Frozen bubble jak najbardziej. (-:

Z tetrisów najbardziej mi przypasował netris (ciągle mi brakuje jakiegoś klona starego Pegasusowego tetrisa z trybem cooperative...)

Mogę polecić jeszcze neverball, a dokładniej to co instaluje się jakby "przy okazji", czyli neverputt (na ich forum są nawet jakieś dodatkowe level-paki).

PS. Jak lubicie szachy to polecam Quess (Quake-szachy ;-)
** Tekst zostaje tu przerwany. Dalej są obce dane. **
/-- What family `Wf` says of one command. -/
def Wf.Statement (i : Instr) : Prop :=
  ∀ ws, encodePoilo i = some ws →
    ws.length = 1 + ((ws.headD 0).extractLsb' 63 1).toNat ∧
    ∃ p u, decodePoilo p u ws = some i ∧ i.wf = (coreOk p && threadOk u)

theorem Wf.sclAdd : ∀ p t w, Wf.Statement (.sclAdd p t w) := by
  intro p t w ws h
  cases h
  exact ⟨by simp [word0_x], p, t, by
    simp only [decodePoilo, word0_x, word0_class, word0_op]
    exact congrArg (fun w => some (Instr.sclAdd p t w)) (fieldsOf_word0 0 0 0 w), rfl⟩

theorem Wf.sclSub : ∀ p t w, Wf.Statement (.sclSub p t w) := by
  intro p t w ws h
  cases h
  exact ⟨by simp [word0_x], p, t, by
    simp only [decodePoilo, word0_x, word0_class, word0_op]
    exact congrArg (fun w => some (Instr.sclSub p t w)) (fieldsOf_word0 0 0 1 w), rfl⟩

theorem Wf.sclMul : ∀ p t w, Wf.Statement (.sclMul p t w) := by
  intro p t w ws h
  cases h
  exact ⟨by simp [word0_x], p, t, by
    simp only [decodePoilo, word0_x, word0_class, word0_op]
    exact congrArg (fun w => some (Instr.sclMul p t w)) (fieldsOf_word0 0 0 2 w), rfl⟩

theorem Wf.sclMulh : ∀ p t w, Wf.Statement (.sclMulh p t w) := by
  intro p t w ws h
  cases h
  exact ⟨by simp [word0_x], p, t, by
    simp only [decodePoilo, word0_x, word0_class, word0_op]
    exact congrArg (fun w => some (Instr.sclMulh p t w)) (fieldsOf_word0 0 0 3 w), rfl⟩

theorem Wf.sclAnd : ∀ p t w, Wf.Statement (.sclAnd p t w) := by
  intro p t w ws h
  cases h
  exact ⟨by simp [word0_x], p, t, by
    simp only [decodePoilo, word0_x, word0_class, word0_op]
    exact congrArg (fun w => some (Instr.sclAnd p t w)) (fieldsOf_word0 0 0 4 w), rfl⟩

theorem Wf.sclOr : ∀ p t w, Wf.Statement (.sclOr p t w) := by
  intro p t w ws h
  cases h
  exact ⟨by simp [word0_x], p, t, by
    simp only [decodePoilo, word0_x, word0_class, word0_op]
    exact congrArg (fun w => some (Instr.sclOr p t w)) (fieldsOf_word0 0 0 5 w), rfl⟩

theorem Wf.sclXor : ∀ p t w, Wf.Statement (.sclXor p t w) := by
  intro p t w ws h
  cases h
  exact ⟨by simp [word0_x], p, t, by
    simp only [decodePoilo, word0_x, word0_class, word0_op]
    exact congrArg (fun w => some (Instr.sclXor p t w)) (fieldsOf_word0 0 0 6 w), rfl⟩

theorem Wf.sclShl : ∀ p t w, Wf.Statement (.sclShl p t w) := by
  intro p t w ws h
  cases h
  exact ⟨by simp [word0_x], p, t, by
    simp only [decodePoilo, word0_x, word0_class, word0_op]
    exact congrArg (fun w => some (Instr.sclShl p t w)) (fieldsOf_word0 0 0 7 w), rfl⟩

theorem Wf.sclShr : ∀ p t w, Wf.Statement (.sclShr p t w) := by
  intro p t w ws h
  cases h
  exact ⟨by simp [word0_x], p, t, by
    simp only [decodePoilo, word0_x, word0_class, word0_op]
    exact congrArg (fun w => some (Instr.sclShr p t w)) (fieldsOf_word0 0 0 8 w), rfl⟩

theorem Wf.sclSra : ∀ p t w, Wf.Statement (.sclSra p t w) := by
  intro p t w ws h
  cases h
  exact ⟨by simp [word0_x], p, t, by
    simp only [decodePoilo, word0_x, word0_class, word0_op]
    exact congrArg (fun w => some (Instr.sclSra p t w)) (fieldsOf_word0 0 0 9 w), rfl⟩

theorem Wf.sclMin : ∀ p t w, Wf.Statement (.sclMin p t w) := by
  intro p t w ws h
  cases h
  exact ⟨by simp [word0_x], p, t, by
    simp only [decodePoilo, word0_x, word0_class, word0_op]
    exact congrArg (fun w => some (Instr.sclMin p t w)) (fieldsOf_word0 0 0 10 w), rfl⟩

theorem Wf.sclMax : ∀ p t w, Wf.Statement (.sclMax p t w) := by
  intro p t w ws h
  cases h
  exact ⟨by simp [word0_x], p, t, by
    simp only [decodePoilo, word0_x, word0_class, word0_op]
    exact congrArg (fun w => some (Instr.sclMax p t w)) (fieldsOf_word0 0 0 11 w), rfl⟩

theorem Wf.sclMinu : ∀ p t w, Wf.Statement (.sclMinu p t w) := by
  intro p t w ws h
  cases h
  exact ⟨by simp [word0_x], p, t, by
    simp only [decodePoilo, word0_x, word0_class, word0_op]
    exact congrArg (fun w => some (Instr.sclMinu p t w)) (fieldsOf_word0 0 0 12 w), rfl⟩

theorem Wf.sclMaxu : ∀ p t w, Wf.Statement (.sclMaxu p t w) := by
  intro p t w ws h
  cases h
  exact ⟨by simp [word0_x], p, t, by
    simp only [decodePoilo, word0_x, word0_class, word0_op]
    exact congrArg (fun w => some (Instr.sclMaxu p t w)) (fieldsOf_word0 0 0 13 w), rfl⟩

theorem Wf.sclSlt : ∀ p t w, Wf.Statement (.sclSlt p t w) := by
  intro p t w ws h
  cases h
  exact ⟨by simp [word0_x], p, t, by
    simp only [decodePoilo, word0_x, word0_class, word0_op]
    exact congrArg (fun w => some (Instr.sclSlt p t w)) (fieldsOf_word0 0 0 14 w), rfl⟩

theorem Wf.sclSltu : ∀ p t w, Wf.Statement (.sclSltu p t w) := by
  intro p t w ws h
  cases h
  exact ⟨by simp [word0_x], p, t, by
    simp only [decodePoilo, word0_x, word0_class, word0_op]
    exact congrArg (fun w => some (Instr.sclSltu p t w)) (fieldsOf_word0 0 0 15 w), rfl⟩

theorem Wf.sclLi : ∀ p t w y, Wf.Statement (.sclLi p t w y) := by
  intro p t w y ws h
  cases h
  exact ⟨by simp [word0_x], p, t, by
    simp only [decodePoilo, word0_x, word0_class, word0_op]
    exact congrArg (fun w => some (Instr.sclLi p t w y)) (fieldsOf_word0 1 0 16 w), rfl⟩

theorem Wf.brJ : ∀ p t w, Wf.Statement (.brJ p t w) := by
  intro p t w ws h
  cases h
  exact ⟨by simp [word0_x], p, t, by
    simp only [decodePoilo, word0_x, word0_class, word0_op]
    exact congrArg (fun w => some (Instr.brJ p t w)) (fieldsOf_word0 0 1 0 w), rfl⟩

theorem Wf.brBeq : ∀ p t w, Wf.Statement (.brBeq p t w) := by
  intro p t w ws h
  cases h
  exact ⟨by simp [word0_x], p, t, by
    simp only [decodePoilo, word0_x, word0_class, word0_op]
    exact congrArg (fun w => some (Instr.brBeq p t w)) (fieldsOf_word0 0 1 1 w), rfl⟩

theorem Wf.brBne : ∀ p t w, Wf.Statement (.brBne p t w) := by
  intro p t w ws h
  cases h
  exact ⟨by simp [word0_x], p, t, by
    simp only [decodePoilo, word0_x, word0_class, word0_op]
    exact congrArg (fun w => some (Instr.brBne p t w)) (fieldsOf_word0 0 1 2 w), rfl⟩

theorem Wf.brBlt : ∀ p t w, Wf.Statement (.brBlt p t w) := by
  intro p t w ws h
  cases h
  exact ⟨by simp [word0_x], p, t, by
    simp only [decodePoilo, word0_x, word0_class, word0_op]
    exact congrArg (fun w => some (Instr.brBlt p t w)) (fieldsOf_word0 0 1 3 w), rfl⟩

theorem Wf.brBge : ∀ p t w, Wf.Statement (.brBge p t w) := by
  intro p t w ws h
  cases h
  exact ⟨by simp [word0_x], p, t, by
    simp only [decodePoilo, word0_x, word0_class, word0_op]
    exact congrArg (fun w => some (Instr.brBge p t w)) (fieldsOf_word0 0 1 4 w), rfl⟩

theorem Wf.brBltu : ∀ p t w, Wf.Statement (.brBltu p t w) := by
  intro p t w ws h
  cases h
  exact ⟨by simp [word0_x], p, t, by
    simp only [decodePoilo, word0_x, word0_class, word0_op]
    exact congrArg (fun w => some (Instr.brBltu p t w)) (fieldsOf_word0 0 1 5 w), rfl⟩

theorem Wf.brBgeu : ∀ p t w, Wf.Statement (.brBgeu p t w) := by
  intro p t w ws h
  cases h
  exact ⟨by simp [word0_x], p, t, by
    simp only [decodePoilo, word0_x, word0_class, word0_op]
    exact congrArg (fun w => some (Instr.brBgeu p t w)) (fieldsOf_word0 0 1 6 w), rfl⟩

theorem Wf.brCall : ∀ p t w, Wf.Statement (.brCall p t w) := by
  intro p t w ws h
  cases h
  exact ⟨by simp [word0_x], p, t, by
    simp only [decodePoilo, word0_x, word0_class, word0_op]
    exact congrArg (fun w => some (Instr.brCall p t w)) (fieldsOf_word0 0 1 7 w), rfl⟩

theorem Wf.brJr : ∀ p t w, Wf.Statement (.brJr p t w) := by
  intro p t w ws h
  cases h
  exact ⟨by simp [word0_x], p, t, by
    simp only [decodePoilo, word0_x, word0_class, word0_op]
    exact congrArg (fun w => some (Instr.brJr p t w)) (fieldsOf_word0 0 1 8 w), rfl⟩

theorem Wf.splLd : ∀ p t w, Wf.Statement (.splLd p t w) := by
  intro p t w ws h
  cases h
  exact ⟨by simp [word0_x], p, t, by
    simp only [decodePoilo, word0_x, word0_class, word0_op]
    exact congrArg (fun w => some (Instr.splLd p t w)) (fieldsOf_word0 0 2 0 w), rfl⟩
PS2. IMO z "boberklonów" niestety nic nie dorównuje nawet w połowie do starego, dobrego Dynablaster.

----------

## kuku

 *-Nile- wrote:*   

> Nom, napisz coś więcej o tych padach, czy się wygodnie gra itp.. Sam bym sobie takie cuś sprawił ale nie wiem co się z tanich na allegro opłaca kupić  

 no dużo ci nie doradze bo kupiłem 2 różne, uzywane od jednego goscia w mojej okolicy - kierowałem się tym żeby było tanio  - jeden jest firmy art na usb a drugi mito na game port - z tanich używanych padów jest trochę tego - nawet firmowe można dostać poniżej 10zł ale bez analogowego sterowania - zależy do jakich gier ci trzeba tego

dzięki za sugestie gier - popróbujemy

----------

## 13Homer

U mnie ładnie chodzi epsxe (emulator Playstation, oczywiście I generacja). Co do gier to się nie wypowiadam, bo Terisy i podbne mnie nudzą. Ale z siostrą parę lat temu zagrywaliśmy się na Pegasusie w jakieś czołgi: zbierało się gwiazdy (nieśmiertelność) i inne bonusy (np. szybsze strzelanie), nadjeżdżały obce czołgi i trzeba było je rozwalać, żeby one z kolei nie rozwaliły czegośtam (już nie pamiętam czego :). Gra była prostacka, ale strasznie wciągająca, wymaga tylko trochę zręczności. Jakby ktoś znał nazwę tej gry, to niech mi przypomni :)

----------

## Yatmai

 *13Homer wrote:*   

> U mnie ładnie chodzi epsxe (emulator Playstation, oczywiście I generacja). Co do gier to się nie wypowiadam, bo Terisy i podbne mnie nudzą. Ale z siostrą parę lat temu zagrywaliśmy się na Pegasusie w jakieś czołgi: zbierało się gwiazdy (nieśmiertelność) i inne bonusy (np. szybsze strzelanie), nadjeżdżały obce czołgi i trzeba było je rozwalać, żeby one z kolei nie rozwaliły czegośtam (już nie pamiętam czego . Gra była prostacka, ale strasznie wciągająca, wymaga tylko trochę zręczności. Jakby ktoś znał nazwę tej gry, to niech mi przypomni 

 

To sie bodaj Tank nazywało i było naprawde boskie  :Very Happy: 

----------

## Gabrys

 *13Homer wrote:*   

> ... Gra była prostacka, ale strasznie wciągająca, wymaga tylko trochę zręczności...

 

Gdzie mogę się leczyć, jeśli przeczytałem na początku, że wymaga trochę zależności? Okulista czy psychoanalityk?

----------

## Poe

 *13Homer wrote:*   

> U mnie ładnie chodzi epsxe (emulator Playstation, oczywiście I generacja). 

 

a na PS2 ciagle nic nie wymyslili?

----------

## wodzik

troche ciezko na 32 bitowym procku emulowac 128 bitowa konsolke. polecam zajrzeć na:

http://www.idg.pl/news/91725/100.html

jak masz 3 Gb proca to mozesz sobie pograc na windzie. jak masz ok 4 Gb to powinno sie dac emulowac ten emulator w wine ;]

----------

## argasek

 *Gabrys wrote:*   

> Okulista czy psychoanalityk?

 

Za dużo filmów z Holywood. Psychoanalitycy to są w USA  :Wink: 

----------

## ro-x

u nas dostaniesz pawulon zebys sie nie rzucal  :Wink: 

jak jest z gra widelands? jest mozliwosc grania w podzielonym oknie jak w settlersach 2? 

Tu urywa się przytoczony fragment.